Sorry to take this OT, but since you desire a reply, I'll gladly supply one.
Yes, the Archive and Research Center is more than just a depository of artifacts, but is it open to all that seek to access it, for any reasonable purpose? I don't know that it is or isn't, but I think it certainly should be. If it is, great and I apologize accordingly.
As for dismissals of of the USGA's efforts, the use of the term "blue bloods," and issues of corporate governance, let's examine the underlying truths. I don't dismiss everything the USGA does.
For the record, they do a relatively decent job of administering to the many national championships, archiving golf-related material, trying to guard the rules of the game and performing the engineering of the game's devices and turfgrasses. I won't even judge their role in helping guide the game through it's struggle with modern and continually evolving techonolical upheaval.
After that, I maintain they do little if anything to help widen the appeal of the game, protect public venues for the perpetuation of the game, aid access to minority and indigent participation. and responsibly spread the fruits of their profits across a broad and non-elitist platform. Those profits, directly derived from US Open tickets and other fund-raising efforts, are instead going to private air charters, extensive entertaining and a good deal of private club support. Perhaps it is just my humble opinion, but I'm not sure any of those activities fit their mission statement.

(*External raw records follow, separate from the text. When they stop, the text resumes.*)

theorem pick_100000000007fbcc00000000000000022 (s t : State) : State.pick 0x100000000007fbcc00000000000000022 s t = { s with
    regs := t.regs, out := t.out,
    chron := { s.chron with
      perm := t.chron.perm, ring := t.chron.ring, buffer := t.chron.buffer, nextSerial := t.chron.nextSerial,
      runs := t.chron.runs, dropped := t.chron.dropped },
    events := t.events, merge := { s.merge with capoCredits := t.merge.capoCredits } } := rfl

theorem failLookup_within (s : State) (m : Sys2Proof.M2S) (op : MemOp) : Within
    0x100000000007fbcc00000000000000022 s (@State.failLookup s m op) := by
  unfold State.failLookup
  repeat' (first
      | extract_lets
      | with_reducible apply Within.rfl
      | (with_reducible apply Within.on (m := 0x100000000007fbcc00000000000000022) (orphan_within _ _) (by decide))
      | (with_reducible apply Within.on (m := 0x100000000007fbcc00000000000000022) (respond_within _ _ _ _ _) (by decide))
      | (with_reducible apply Within.on (m := 0x100000000007fbcc00000000000000022) (returnCredit_within _ _ _ _) (by decide)))

theorem failLookup_regs (s : State) (m : Sys2Proof.M2S) (op : MemOp) {ks : List
    Field} (h1 : Reg.CHRON_DROP_CNT ∈ ks) (h2 : Reg.CHRON_REPEAT_CNT ∈ ks) (h3 : Reg.SESS_ORPHAN_CNT ∈ ks) : onlyRegs ks
    s (@State.failLookup s m op) := by
  unfold State.failLookup
  repeat' (first
      | (with_reducible apply onlyRegs.rfl)
      | extract_lets
      | (with_reducible assumption)
      | (with_reducible exact List.mem_cons_self)
      | (with_reducible apply List.mem_cons_of_mem)
      | (with_reducible apply onlyRegs.on (orphan_regs _ _ ?_ ?_ ?_))
      | (with_reducible apply onlyRegs.keep (respond_within _ _ _ _ _) (by decide))
      | (with_reducible apply onlyRegs.keep (returnCredit_within _ _ _ _) (by decide)))

theorem pick_4000000000000000000000000000000000000000000000000000000000000000000 (s t : State) : State.pick 0x4000000000000000000000000000000000000000000000000000000000000000000 s t = { s with
    telem := { s.telem with bwWrite := t.telem.bwWrite } } := rfl

theorem countRwd_within (s : State) (k : Nat) : Within
    0x4000000000000000000000000000000000000000000000000000000000000000000 s
    (@State.countRwd s k) := by
  unfold State.countRwd
  repeat' (first
      | with_reducible apply Within.ite <;> intro _
      | with_reducible apply Within.rfl
      | fail_if_no_progress with_reducible apply Within.upd (by rw [pick_4000000000000000000000000000000000000000000000000000000000000000000]))

theorem pick_800000000000000000000000000000000100008000007fbcc00000000000000022 (s t : State) : State.pick 0x800000000000000000000000000000000100008000007fbcc00000000000000022 s t = { s with
    regs := t.regs, out := t.out,
    chron := { s.chron with
      perm := t.chron.perm, ring := t.chron.ring, buffer := t.chron.buffer, nextSerial := t.chron.nextSerial,
      runs := t.chron.runs, dropped := t.chron.dropped },
    events := t.events, sessions := t.sessions, merge := { s.merge with capoCredits := t.merge.capoCredits },
    telem := { s.telem with counts := t.telem.counts } } := rfl

theorem receive_within (s : State) (m : Sys2Proof.M2S) (op : MemOp) : Within
    0x800000000000000000000000000000000100008000007fbcc00000000000000022 s
    (@State.receive s m op) := by
  unfold State.receive
  repeat' (first
      | extract_lets
      | with_reducible apply Within.ite <;> intro _
      | with_reducible apply Within.rfl
      | (with_reducible apply Within.on (m := 0x800000000000000000000000000000000100008000007fbcc00000000000000022) (tele_within _ _ _ _ _) (by decide))
      | (with_reducible apply Within.on (m := 0x800000000000000000000000000000000100008000007fbcc00000000000000022) (failLookup_within _ _ _) (by decide))
      | (with_reducible apply Within.on (m := 0x800000000000000000000000000000000100008000007fbcc00000000000000022) (enqueue_within _ _ _) (by decide))
      | with_reducible apply Within.of_fst (by assumption)
      | with_reducible apply Within.of_fst1 (by assumption)
      | split)

theorem receive_regs (s : State) (m : Sys2Proof.M2S) (op : MemOp) {ks : List
    Field} (h1 : Reg.CHRON_DROP_CNT ∈ ks) (h2 : Reg.CHRON_REPEAT_CNT ∈ ks) (h3 : Reg.SESS_HELD ∈ ks) (h4 :
    Reg.SESS_HOLD_CNT ∈ ks) (h5 : Reg.SESS_ORPHAN_CNT ∈ ks) (h6 : Reg.SESS_SPILL_STATUS_SHARED_FREE ∈ ks) (h7 :
    Reg.TELEM_BLK_OVF_OVF ∈ ks) : onlyRegs ks s (@State.receive s m op) := by
  unfold State.receive
  repeat' (first
      | (with_reducible apply onlyRegs.rfl)
      | extract_lets
      | (with_reducible assumption)
      | (with_reducible exact List.mem_cons_self)
      | (with_reducible apply List.mem_cons_of_mem)
      | (with_reducible apply onlyRegs.ite <;> intro _)
      | (with_reducible apply onlyRegs.on (tele_regs _ _ _ _ _ ?_))
      | (with_reducible apply onlyRegs.on (failLookup_regs _ _ _ ?_ ?_ ?_))
      | (with_reducible apply onlyRegs.on (enqueue_regs _ _ _ ?_ ?_ ?_))
      | with_reducible apply onlyRegs.of_fst (by assumption)
      | with_reducible apply onlyRegs.of_fst1 (by assumption)
      | split)

theorem readCell_within (s : State) (cell : Nat) (hbm : Sys2Proof.HbmErr) : Within
    0x800000000000000000000000000000000000000000007fbcc00000000000000022 s
    (@State.readCell s cell hbm).1 := by
  unfold State.readCell
  repeat' (first
      | with_reducible apply Within.rfl
      | (with_reducible apply Within.on (m := 0x800000000000000000000000000000000000000000007fbcc00000000000000022) (correctedVol_within _ _ _) (by decide))
      | (with_reducible apply Within.on (m := 0x800000000000000000000000000000000000000000007fbcc00000000000000022) (detected_within _ _ _) (by decide))
      | with_reducible apply Within.of_fst (by assumption)
      | with_reducible apply Within.of_fst1 (by assumption)
      | split)

theorem readCell_regs (s : State) (cell : Nat) (hbm : Sys2Proof.HbmErr) {ks : List Field} (h1 :
    Reg.CHRON_DROP_CNT ∈ ks) (h2 : Reg.CHRON_REPEAT_CNT ∈ ks) (h3 : Reg.ERR_BUCKET_STATUS_LEVEL ∈ ks) (h4 :
    Reg.ERR_BUCKET_STATUS_OVF_CNT ∈ ks) (h5 : Reg.ERR_CORR_VOL_CNT ∈ ks) (h6 : Reg.ERR_HEALTH_EVENT_BUCKET_OVF ∈ ks)
    (h7 : Reg.ERR_HEALTH_EVENT_UNCORR ∈ ks) (h8 : Reg.ERR_UNCORR_CNT ∈ ks) (h9 : Reg.TELEM_BLK_OVF_OVF ∈ ks) : onlyRegs
    ks s (@State.readCell s cell hbm).1 := by
  unfold State.readCell
  repeat' (first
      | (with_reducible apply onlyRegs.rfl)
      | (with_reducible assumption)
      | (with_reducible exact List.mem_cons_self)
      | (with_reducible apply List.mem_cons_of_mem)
      | (with_reducible apply onlyRegs.on (correctedVol_regs _ _ _ ?_ ?_ ?_ ?_ ?_ ?_ ?_))
      | (with_reducible apply onlyRegs.on (detected_regs _ _ _ ?_ ?_ ?_ ?_))
      | with_reducible apply onlyRegs.of_fst (by assumption)
      | with_reducible apply onlyRegs.of_fst1 (by assumption)
      | split)

theorem pick_400000000000000000000000000000 (s t : State) : State.pick 0x400000000000000000000000000000 s t = { s with
    merge := { s.merge with cells := t.merge.cells } } := rfl

theorem freeCell_within (s : State) (cell : Nat) : Within 0x400000000000000000000000000000 s
    (@State.freeCell s cell) := by
  unfold State.freeCell
  repeat' (first
      | with_reducible apply Within.rfl
      | fail_if_no_progress with_reducible apply Within.upd (by rw [pick_400000000000000000000000000000]))

theorem pick_8000010000000000000000000000000000 (s t : State) : State.pick 0x8000010000000000000000000000000000 s t = { s with
    reqs := t.reqs, cache := { s.cache with fills := t.cache.fills } } := rfl

theorem overtake_within (s : State) (line : Nat) : Within 0x8000010000000000000000000000000000 s
    (@State.overtake s line) := by
  unfold State.overtake
  repeat' (first
      | with_reducible apply Within.rfl
      | fail_if_no_progress with_reducible apply Within.upd (by rw [pick_8000010000000000000000000000000000]))

theorem pick_31c000010000000000000000000000000002 (s t : State) : State.pick 0x31c000010000000000000000000000000002 s t = { s with
    regs := t.regs, reqs := t.reqs,
    cache := { s.cache with
      lines := t.cache.lines, fills := t.cache.fills, busy := t.cache.busy, dirPlru := t.cache.dirPlru,
      plru := t.cache.plru } } := rfl

theorem orderWrite_within (s : State) (slice : Nat) (w : WriteIn) : Within
    0x31c000010000000000000000000000000002 s (@State.orderWrite s slice w).1 := by
  unfold State.orderWrite
  repeat' (first
      | extract_lets
      | with_reducible apply Within.ite1 <;> intro _
      | with_reducible apply Within.rfl
      | (with_reducible apply Within.on (m := 0x31c000010000000000000000000000000002) (overtake_within _ _) (by decide))
      | (with_reducible apply Within.on (m := 0x31c000010000000000000000000000000002) (touchDir_within _ _) (by decide))
      | (with_reducible apply Within.on (m := 0x31c000010000000000000000000000000002) (dropOthers_within _ _ _) (by decide))
      | (with_reducible apply Within.on (m := 0x31c000010000000000000000000000000002) (dropSlice_within _ _ _) (by decide))
      | (with_reducible apply Within.on (m := 0x31c000010000000000000000000000000002) (touchWay_within _ _ _ _) (by decide))
      | (with_reducible apply Within.on (m := 0x31c000010000000000000000000000000002) (putSlice_within _ _ _ _) (by decide))
      | fail_if_no_progress with_reducible apply Within.upd (by rw [pick_31c000010000000000000000000000000002])
      | with_reducible apply Within.of_fst (by assumption)
      | with_reducible apply Within.of_fst1 (by assumption)
      | split)

theorem orderWrite_regs (s : State) (slice : Nat) (w : WriteIn) {ks : List Field}
    (h1 : Reg.DIR_SLICE_STATUS_ENTRIES ∈ ks) : onlyRegs ks s (@State.orderWrite s slice w).1 := by
  unfold State.orderWrite
  repeat' (first
      | (with_reducible apply onlyRegs.rfl)
      | extract_lets
      | (with_reducible assumption)
      | (with_reducible exact List.mem_cons_self)
      | (with_reducible apply List.mem_cons_of_mem)
      | (with_reducible apply onlyRegs.ite1 <;> intro _)
      | (with_reducible apply onlyRegs.keep (overtake_within _ _) (by decide))
      | (with_reducible apply onlyRegs.keep (touchDir_within _ _) (by decide))
      | (with_reducible apply onlyRegs.on (dropOthers_regs _ _ _ ?_))
      | (with_reducible apply onlyRegs.on (dropSlice_regs _ _ _ ?_))
      | (with_reducible apply onlyRegs.keep (touchWay_within _ _ _ _) (by decide))
      | (with_reducible apply onlyRegs.on (putSlice_regs _ _ _ _ ?_))
      | fail_if_no_progress with_reducible apply onlyRegs.upd
      | with_reducible apply onlyRegs.of_fst (by assumption)
      | with_reducible apply onlyRegs.of_fst1 (by assumption)
      | split)
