-- ==== Sys2Proof/Laws/MediaFrames.lean ====
section
/-! SUPPORT. For each function of Machine/Media.lean over the state: the part of the state outside which it changes
nothing (`…_within`), and the register fields that it may write (`…_regs`). -/

namespace Sys2Proof.Machine

set_option maxRecDepth 4000

theorem noteCorr_within (s : State) (chan : Nat) (bits : Nat) : Within 2 s
    (@State.noteCorr s chan bits) := by
  unfold State.noteCorr
  repeat' (first
      | with_reducible apply Within.ite <;> intro _
      | with_reducible apply Within.rfl
      | (with_reducible apply Within.on (m := 2) (bump_within _ _ _ _ _) (by decide)))

theorem noteCorr_regs (s : State) (chan : Nat) (bits : Nat) {ks : List Field} (h1 :
    Reg.CHAN_CORR_CNT ∈ ks) : onlyRegs ks s (@State.noteCorr s chan bits) := by
  unfold State.noteCorr
  repeat' (first
      | (with_reducible apply onlyRegs.rfl)
      | (with_reducible assumption)
      | (with_reducible exact List.mem_cons_self)
      | (with_reducible apply List.mem_cons_of_mem)
      | (with_reducible apply onlyRegs.ite <;> intro _)
      | (with_reducible apply onlyRegs.on (bump_regs _ _ _ _ _ ?_)))

theorem pick_1000000000000000007fbcc00c10000000000022 (s t : State) : State.pick 0x1000000000000000007fbcc00c10000000000022 s t = { s with
    regs := t.regs, out := t.out,
    keep := { s.keep with shadow := t.keep.shadow, queue := t.keep.queue, lost := t.keep.lost },
    chron := { s.chron with
      perm := t.chron.perm, ring := t.chron.ring, buffer := t.chron.buffer, nextSerial := t.chron.nextSerial,
      runs := t.chron.runs, dropped := t.chron.dropped },
    events := t.events, chans := t.chans } := rfl

theorem declareDie_within (s : State) (c : Nat) (d : Nat) (row : Nat) : Within
    0x1000000000000000007fbcc00c10000000000022 s (@State.declareDie s c d row) := by
  unfold State.declareDie
  repeat' (first
      | extract_lets
      | with_reducible apply Within.ite <;> intro _
      | with_reducible apply Within.rfl
      | (with_reducible apply Within.on (m := 0x1000000000000000007fbcc00c10000000000022) (setChan_within _ _ _) (by decide))
      | (with_reducible apply Within.on (m := 0x1000000000000000007fbcc00c10000000000022) (keepWrite_within _ _ _ _) (by decide))
      | (with_reducible apply Within.on (m := 0x1000000000000000007fbcc00c10000000000022) (health_within _ _) (by decide))
      | (with_reducible apply Within.on (m := 0x1000000000000000007fbcc00c10000000000022) (chronicle_within _ _ _ _ _) (by decide))
      | (with_reducible apply Within.on (m := 0x1000000000000000007fbcc00c10000000000022) (event_within _ _ _ _) (by decide)))

theorem declareDie_regs (s : State) (c : Nat) (d : Nat) (row : Nat) {ks : List Field} (h1 :
    Reg.CHRON_DROP_CNT ∈ ks) (h2 : Reg.CHRON_REPEAT_CNT ∈ ks) (h3 : Reg.ERR_HEALTH_EVENT_DIE_FAIL ∈ ks) : onlyRegs ks s
    (@State.declareDie s c d row) := by
  unfold State.declareDie
  repeat' (first
      | (with_reducible apply onlyRegs.rfl)
      | extract_lets
      | (with_reducible assumption)
      | (with_reducible exact List.mem_cons_self)
      | (with_reducible apply List.mem_cons_of_mem)
      | (with_reducible apply onlyRegs.ite <;> intro _)
      | (with_reducible apply onlyRegs.keep (setChan_within _ _ _) (by decide))
      | (with_reducible apply onlyRegs.keep (keepWrite_within _ _ _ _) (by decide))
      | (with_reducible apply onlyRegs.on (health_regs _ _ ?_))
      | (with_reducible apply onlyRegs.on (chronicle_regs _ _ _ _ _ ?_ ?_))
      | (with_reducible apply onlyRegs.on (event_regs _ _ _ _ ?_ ?_)))

theorem noteRecon_within (s : State) (mp : Nat) : Within
    0x1000000000000000007fbcc00c10000000000022 s (@State.noteRecon s mp) := by
  unfold State.noteRecon
  repeat' (first
      | extract_lets
      | with_reducible apply Within.ite <;> intro _
      | with_reducible apply Within.rfl
      | (with_reducible apply Within.on (m := 0x1000000000000000007fbcc00c10000000000022) (bump_within _ _ _ _ _) (by decide))
      | (with_reducible apply Within.on (m := 0x1000000000000000007fbcc00c10000000000022) (setChan_within _ _ _) (by decide))
      | (with_reducible apply Within.on (m := 0x1000000000000000007fbcc00c10000000000022) (declareDie_within _ _ _ _) (by decide)))

theorem noteRecon_regs (s : State) (mp : Nat) {ks : List Field} (h1 : Reg.CHAN_RECON_CNT ∈ ks) (h2
    : Reg.CHRON_DROP_CNT ∈ ks) (h3 : Reg.CHRON_REPEAT_CNT ∈ ks) (h4 : Reg.ERR_HEALTH_EVENT_DIE_FAIL ∈ ks) : onlyRegs ks
    s (@State.noteRecon s mp) := by
  unfold State.noteRecon
  repeat' (first
      | (with_reducible apply onlyRegs.rfl)
      | extract_lets
      | (with_reducible assumption)
      | (with_reducible exact List.mem_cons_self)
      | (with_reducible apply List.mem_cons_of_mem)
      | (with_reducible apply onlyRegs.ite <;> intro _)
      | (with_reducible apply onlyRegs.on (bump_regs _ _ _ _ _ ?_))
      | (with_reducible apply onlyRegs.keep (setChan_within _ _ _) (by decide))
      | (with_reducible apply onlyRegs.on (declareDie_regs _ _ _ _ ?_ ?_ ?_)))

theorem pick_20000000000000000000000000007fbcc00000000000000022 (s t : State) : State.pick 0x20000000000000000000000000007fbcc00000000000000022 s t = { s with
    regs := t.regs, out := t.out,
    chron := { s.chron with
      perm := t.chron.perm, ring := t.chron.ring, buffer := t.chron.buffer, nextSerial := t.chron.nextSerial,
      runs := t.chron.runs, dropped := t.chron.dropped },
    events := t.events, err := { s.err with refresh := t.err.refresh } } := rfl

theorem byRetry_within (s : State) (line : Nat) (mp : Nat) (bits : Nat) : Within
    0x20000000000000000000000000007fbcc00000000000000022 s (@State.byRetry s line mp bits)
    := by
  unfold State.byRetry
  repeat' (first
      | with_reducible apply Within.rfl
      | (with_reducible apply Within.on (m := 0x20000000000000000000000000007fbcc00000000000000022) (markRefresh_within _ _) (by decide))
      | (with_reducible apply Within.on (m := 0x20000000000000000000000000007fbcc00000000000000022) (recovered_within _ _ _) (by decide))
      | (with_reducible apply Within.on (m := 0x20000000000000000000000000007fbcc00000000000000022) (noteCorr_within _ _ _) (by decide)))

theorem byRetry_regs (s : State) (line : Nat) (mp : Nat) (bits : Nat) {ks : List Field} (h1 :
    Reg.CHAN_CORR_CNT ∈ ks) (h2 : Reg.CHRON_DROP_CNT ∈ ks) (h3 : Reg.CHRON_REPEAT_CNT ∈ ks) (h4 :
    Reg.ERR_BUCKET_STATUS_LEVEL ∈ ks) (h5 : Reg.ERR_BUCKET_STATUS_OVF_CNT ∈ ks) (h6 : Reg.ERR_CORR_PERS_CNT ∈ ks) (h7
    : Reg.ERR_HEALTH_EVENT_BUCKET_OVF ∈ ks) : onlyRegs ks s (@State.byRetry s line mp bits) := by
  unfold State.byRetry
  repeat' (first
      | (with_reducible apply onlyRegs.rfl)
      | (with_reducible assumption)
      | (with_reducible exact List.mem_cons_self)
      | (with_reducible apply List.mem_cons_of_mem)
      | (with_reducible apply onlyRegs.keep (markRefresh_within _ _) (by decide))
      | (with_reducible apply onlyRegs.on (recovered_regs _ _ _ ?_ ?_ ?_ ?_ ?_ ?_))
      | (with_reducible apply onlyRegs.on (noteCorr_regs _ _ _ ?_)))
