theorem beginCopy_regs (s : State) (why : CopyWhy) (lpn : Nat) (src : Option Nat)
    (t : State) (ht : (@State.beginCopy s why lpn src) = some t) {ks : List Field} (h1 :
    Reg.ERR_HEALTH_EVENT_POISON_FULL ∈ ks) (h2 : Reg.ERR_POISON_LIST_OVERFLOW ∈ ks) (h3 : Reg.ERR_POISON_LIST_RECORDS
    ∈ ks) (h4 : Reg.MERGE_PARTIAL_LINES ∈ ks) (h5 : Reg.MERGE_SETTLING_LINES ∈ ks) (h6 : Reg.MERGE_STATUS_DIRTY ∈ ks)
    (h7 : Reg.MERGE_STATUS_LIMIT ∈ ks) (h8 : Reg.PROT_INTEG_DIRTY_LINES ∈ ks) (h9 : Reg.TELEM_BLK_OVF_OVF ∈ ks) (h10 :
    Reg.XLAT_COLD_COUNT_BLOCKS ∈ ks) (h11 : Reg.XLAT_HOT_COUNT_BLOCKS ∈ ks) (h12 : Reg.XLAT_LIFTED_PAGES ∈ ks) (h13 :
    Reg.XLAT_MOVES_ACTIVE ∈ ks) (h14 : Reg.XLAT_MOVES_QUEUED ∈ ks) (h15 : Reg.XLAT_PINNED_LINES ∈ ks) (h16 :
    Reg.XLAT_POOL_STATUS_FREE ∈ ks) : onlyRegs ks s t := by
  unfold State.beginCopy at ht
  repeat' (first | extract_lets at ht | (cases ht; done) | (simp only [Option.some.injEq, Prod.mk.injEq] at ht; obtain ⟨ht, -⟩ := ht; subst ht) | (simp only [Option.some.injEq] at ht; subst ht) | split at ht)
  all_goals repeat' (first
      | (with_reducible apply onlyRegs.rfl)
      | extract_lets
      | (with_reducible assumption)
      | (with_reducible exact List.mem_cons_self)
      | (with_reducible apply List.mem_cons_of_mem)
      | (with_reducible apply onlyRegs.ite <;> intro _)
      | (with_reducible apply onlyRegs.keep (nextPoolPage_within _ _ _ _ (by assumption)) (by decide))
      | (with_reducible apply onlyRegs.keep (takeSeq_within _) (by decide))
      | (with_reducible apply onlyRegs.on (noteUnbuilt_regs _ _ _ _ ?_ ?_ ?_))
      | (with_reducible apply onlyRegs.on (startDrains_regs _ _ ?_ ?_ ?_ ?_ ?_))
      | (with_reducible apply onlyRegs.on (tele_regs _ _ _ _ _ ?_))
      | (with_reducible apply onlyRegs.on (poolCounts_regs _ ?_ ?_ ?_ ?_ ?_ ?_))
      | (with_reducible apply onlyRegs.on (mergeCounts_regs _ ?_ ?_ ?_ ?_ ?_))
      | fail_if_no_progress with_reducible apply onlyRegs.upd
      | with_reducible apply onlyRegs.of_fst (by assumption)
      | with_reducible apply onlyRegs.of_fst1 (by assumption)
      | split)

theorem pick_18000000000000000000000000000000000000000000 (s t : State) : State.pick 0x18000000000000000000000000000000000000000000 s t = { s with
    xlat := { s.xlat with blocks := t.xlat.blocks, valid := t.xlat.valid } } := rfl

theorem invalidate_within (s : State) (mp : Nat) : Within
    0x18000000000000000000000000000000000000000000 s (@State.invalidate s mp) := by
  unfold State.invalidate
  repeat' (first
      | extract_lets
      | with_reducible apply Within.ite <;> intro _
      | with_reducible apply Within.rfl
      | (with_reducible apply Within.on (m := 0x18000000000000000000000000000000000000000000) (setBlock_within _ _ _) (by decide))
      | fail_if_no_progress with_reducible apply Within.upd (by rw [pick_18000000000000000000000000000000000000000000]))

theorem validate_within (s : State) (mp : Nat) : Within
    0x18000000000000000000000000000000000000000000 s (@State.validate s mp) := by
  unfold State.validate
  repeat' (first
      | extract_lets
      | with_reducible apply Within.rfl
      | (with_reducible apply Within.on (m := 0x18000000000000000000000000000000000000000000) (setBlock_within _ _ _) (by decide))
      | fail_if_no_progress with_reducible apply Within.upd (by rw [pick_18000000000000000000000000000000000000000000]))

theorem pick_1e000000000000200000000000000000000000000002 (s t : State) : State.pick 0x1e000000000000200000000000000000000000000002 s t = { s with
    regs := t.regs, merge := { s.merge with entries := t.merge.entries },
    xlat := { s.xlat with
      tracts := t.xlat.tracts, fluid := t.xlat.fluid, blocks := t.xlat.blocks, valid := t.xlat.valid } } := rfl

theorem setFluid_within (s : State) (lpn : Nat) (mp : Nat) (recent : Bool) : Within
    0x1e000000000000200000000000000000000000000002 s (@State.setFluid s lpn mp recent) := by
  unfold State.setFluid
  repeat' (first
      | extract_lets
      | with_reducible apply Within.rfl
      | (with_reducible apply Within.on (m := 0x1e000000000000200000000000000000000000000002) (invalidate_within _ _) (by decide))
      | (with_reducible apply Within.on (m := 0x1e000000000000200000000000000000000000000002) (setBlock_within _ _ _) (by decide))
      | (with_reducible apply Within.on (m := 0x1e000000000000200000000000000000000000000002) (poolCounts_within _) (by decide))
      | (with_reducible apply Within.on (m := 0x1e000000000000200000000000000000000000000002) (retarget_within _ _) (by decide))
      | (with_reducible apply Within.on (m := 0x1e000000000000200000000000000000000000000002) (validate_within _ _) (by decide))
      | (with_reducible apply Within.on (m := 0x1e000000000000200000000000000000000000000002) (setTract_within _ _ _) (by decide))
      | fail_if_no_progress with_reducible apply Within.upd (by rw [pick_1e000000000000200000000000000000000000000002])
      | with_reducible apply Within.of_fst (by assumption)
      | with_reducible apply Within.of_fst1 (by assumption)
      | split
      | dsimp +zetaDelta only)

theorem setFluid_regs (s : State) (lpn : Nat) (mp : Nat) (recent : Bool) {ks : List Field} (h1 :
    Reg.XLAT_COLD_COUNT_BLOCKS ∈ ks) (h2 : Reg.XLAT_HOT_COUNT_BLOCKS ∈ ks) (h3 : Reg.XLAT_LIFTED_PAGES ∈ ks) (h4 :
    Reg.XLAT_MOVES_ACTIVE ∈ ks) (h5 : Reg.XLAT_MOVES_QUEUED ∈ ks) (h6 : Reg.XLAT_POOL_STATUS_FREE ∈ ks) : onlyRegs ks s
    (@State.setFluid s lpn mp recent) := by
  unfold State.setFluid
  repeat' (first
      | (with_reducible apply onlyRegs.rfl)
      | extract_lets
      | (with_reducible assumption)
      | (with_reducible exact List.mem_cons_self)
      | (with_reducible apply List.mem_cons_of_mem)
      | (with_reducible apply onlyRegs.keep (invalidate_within _ _) (by decide))
      | (with_reducible apply onlyRegs.keep (setBlock_within _ _ _) (by decide))
      | (with_reducible apply onlyRegs.on (poolCounts_regs _ ?_ ?_ ?_ ?_ ?_ ?_))
      | (with_reducible apply onlyRegs.keep (retarget_within _ _) (by decide))
      | (with_reducible apply onlyRegs.keep (validate_within _ _) (by decide))
      | (with_reducible apply onlyRegs.keep (setTract_within _ _ _) (by decide))
      | fail_if_no_progress with_reducible apply onlyRegs.upd
      | with_reducible apply onlyRegs.of_fst (by assumption)
      | with_reducible apply onlyRegs.of_fst1 (by assumption)
      | split
      | dsimp +zetaDelta only)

While the term "blue bloods" might not feel comfortable on the main-line of Philadelphia, it's pure folly to suggest that it is being used to strictly refer to the "color of one's blood." We both know it was coined long ago by others and often used to (accurately) describe the predominant make-up of the USGA Executive Committee over the last the organization's history. This group is the only group that creates and dictates policy and direction on behalf of the USGA. Members are nominated and voted on, in secret, by a very very select few people, mostly past USGA presidents and EC members, thus effectively and surely protecting the self-perpetuation of organizational policy and direction. Always, the super-majority of the EC is derived from staunchly-private and maybe even elitist clubs, many with exclusionary policies. Little innovative or imaginative is likely to come from such stuffy environs.
Please tell me how, in 2007, a public organization with a very public mandate that secretively renews such a board can or should be defended as being "good for the game?"
Rightfully, you ask me what would I do differently, or better? For starters, as I have stated here before, I'd open up the USGA Executive Committee to public scrutiny and an entirely different composition. Mine would have no worse than an equal weighting of Public and Private golf representatives, a smattering of USGA employee seats (like now) and some outside, truly independent directors. No more streams of Presidents and board majorities from ANGC, Seminole, Cypress, SFGC, etc....
I'd create a mandate to earmark and spend some "meaningful share"..(think 20-25%" % of USGA revenues) to the support, and occasional creation, of public and accessible golf facilities throughout the US. I'd tell my membership that some amount of every dollar was going back to the game for education, assistance and inclusion of our nation's sporting youth (i.e larger and less political grants in both urban and rural areas for teaching and playing facilities). Sponsorship of golf clinics and sportsmanship seminars wouldn't hurt either. Such efforts might not be everyone else's vision, but they seem eminently wiser applications of funds than sponsorship of NetJets (for EC members only!), fancy dinners, and greens fees at clubs nearby tournaments for the EC and staff. Do you disagree?
I'd gladly go into greater detail and carry this debate forward at a later time, but for now my daughter's b-day party and celebration beckons. Until then, I think this no less than a fair defense to your accusations of disparagement and lack of thoughtful solution.